▸ **What to produce**:
Lines containing the word "with" are to be copied from the data below.

--- START ---

/-- Where no data lane has failed before, each that fails is new. -/
theorem bit_of_noneFailed {stat : Word} (clean : bits stat 15 0 = 0) {l : Nat} (data : l < 16) : bit stat l = false := by
  have zero := testBit_bits stat 15 0 l
  rw [clean, Nat.zero_testBit, decide_eq_true (by omega), Bool.true_and, Nat.zero_add] at zero
  exact zero.symm

theorem mem_freshLanes {stat : Word} (clean : bits stat 15 0 = 0) {failed : BitVec 17} {l : Nat} (data : l < 16)
    (fails : failed.getLsbD l = true) : l ∈ freshLanes stat failed :=
  List.mem_filter.2 ⟨List.mem_range.2 data, by rw [fails, bit_of_noneFailed clean data]; rfl⟩

/-- One data lane fails. -/
theorem freshLanes_one {stat : Word} (clean : bits stat 15 0 = 0) {failed : BitVec 17} {l : Nat} (data : l < 16)
    (one : ∀ i < 17, failed.getLsbD i = decide (i = l)) : freshLanes stat failed = [l] := by
  have single : ∀ l < 16, ((List.range 16).filter fun i => decide (i = l)) = [l] := by decide
  rw [← single l data]
  refine List.filter_congr fun i m => ?_
  have below := List.mem_range.1 m
  rw [one i (by omega), bit_of_noneFailed clean below]
  simp

/-- Lane 16 is found failed for the first time. -/
def Dev.spareFails (d : Dev) (s k : Nat) (failed : BitVec 17) : Bool := failed.getLsbD 16 && !(d.link s k).spareBad

/-- A link whose failed lanes are marked and reported. -/
def Dev.laneMarked (d : Dev) (s k : Nat) (failed : BitVec 17) : Dev :=
  let e := d.failLanes s k (freshLanes (d.reg s .xlLinkStat k 0) failed)
  if d.spareFails s k failed then (e.onLink s k fun x => { x with spareBad := true }).reportUnit s (0xE00 + k) 0 16 0 14 0 else e

/-- A link that ran at a width goes on at the width that its failed lanes leave, or goes DOWN. -/
def Dev.remapLanes (d : Dev) (s k was : Nat) : Dev :=
  let all := (List.range 16).filter fun l => bit (d.reg s .xlLinkStat k 0) l
  match laneMap all (d.link s k).spareBad with
  | none => d.linkDown s k
  | some (width, lane) =>
    let keep := if was = 0 then width else if width = 0 then was else width
    let lane := if keep = width then lane else ((lanesOf keep).filter all.contains).headD 0x1F
    let d := (d.setFld s .xlLinkStat k 0 31 30 keep).setFld s .xlLinkStat k 0 20 16 lane
    if keep = was then d else d.linkRetrain s k

section
variable {d : Dev} {s k : Nat} {failed : BitVec 17} (at_ : d.linkState s k = 4)

include at_ in
theorem Dev.laneCheck_eq : d.laneCheck s k failed =
    if (freshLanes (d.reg s .xlLinkStat k 0) failed).isEmpty && !d.spareFails s k failed then d.laneMarked s k failed
    else (d.laneMarked s k failed).remapLanes s k (bits (d.reg s .xlLinkStat k 0) 31 30) := by
  rw [Dev.laneCheck, if_neg (not_not.2 at_)]
  rfl

include at_ in
/-- A check that finds no lane failed changes nothing. -/
theorem Dev.laneCheck_none : d.laneCheck s k 0 = d := by
  have fresh : freshLanes (d.reg s .xlLinkStat k 0) 0 = [] := List.filter_eq_nil_iff.2 fun l _ => by simp
  have spare : d.spareFails s k 0 = false := by simp [Dev.spareFails]
  rw [Dev.laneCheck_eq at_, Dev.laneMarked, fresh, spare]
  rfl

/-- The marks of the lanes that fail for the first time, and the other fields of XL_LINK_STAT. -/
theorem Dev.bit_laneMarked {l : Nat} (inside : l < 64) : bit ((d.laneMarked s k failed).reg s .xlLinkStat k 0) l =
    ((freshLanes (d.reg s .xlLinkStat k 0) failed).contains l || bit (d.reg s .xlLinkStat k 0) l) := by
  have marked := Dev.bit_failLanes d s k (freshLanes_lt (stat := d.reg s .xlLinkStat k 0) (failed := failed)) inside
  refine ite_keeps (fun d : Dev => bit (d.reg s .xlLinkStat k 0) l) ?_ marked
  rw [Dev.reg_reportUnit, Dev.reg_onLink, marked]

theorem Dev.linkState_laneMarked : (d.laneMarked s k failed).linkState s k = d.linkState s k := by
  have marked := Dev.stat_failLanes d s k (freshLanes_lt (stat := d.reg s .xlLinkStat k 0) (failed := failed)) (top := 34) (bottom := 32)
    (by decide) (by decide)
  refine ite_keeps (fun d : Dev => d.linkState s k) ?_ marked
  rw [Dev.linkState_reportUnit, Dev.linkState_onLink]
  exact marked

section
variable (clean : bits (d.reg s .xlLinkStat k 0) 15 0 = 0)
include at_ clean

--- END ---

▸ **Solution for this problem**:
  if d.spareFails s k failed then (e.onLink s k fun x => { x with spareBad := true }).reportUnit s (0xE00 + k) 0 16 0 14 0 else e
  match laneMap all (d.link s k).spareBad with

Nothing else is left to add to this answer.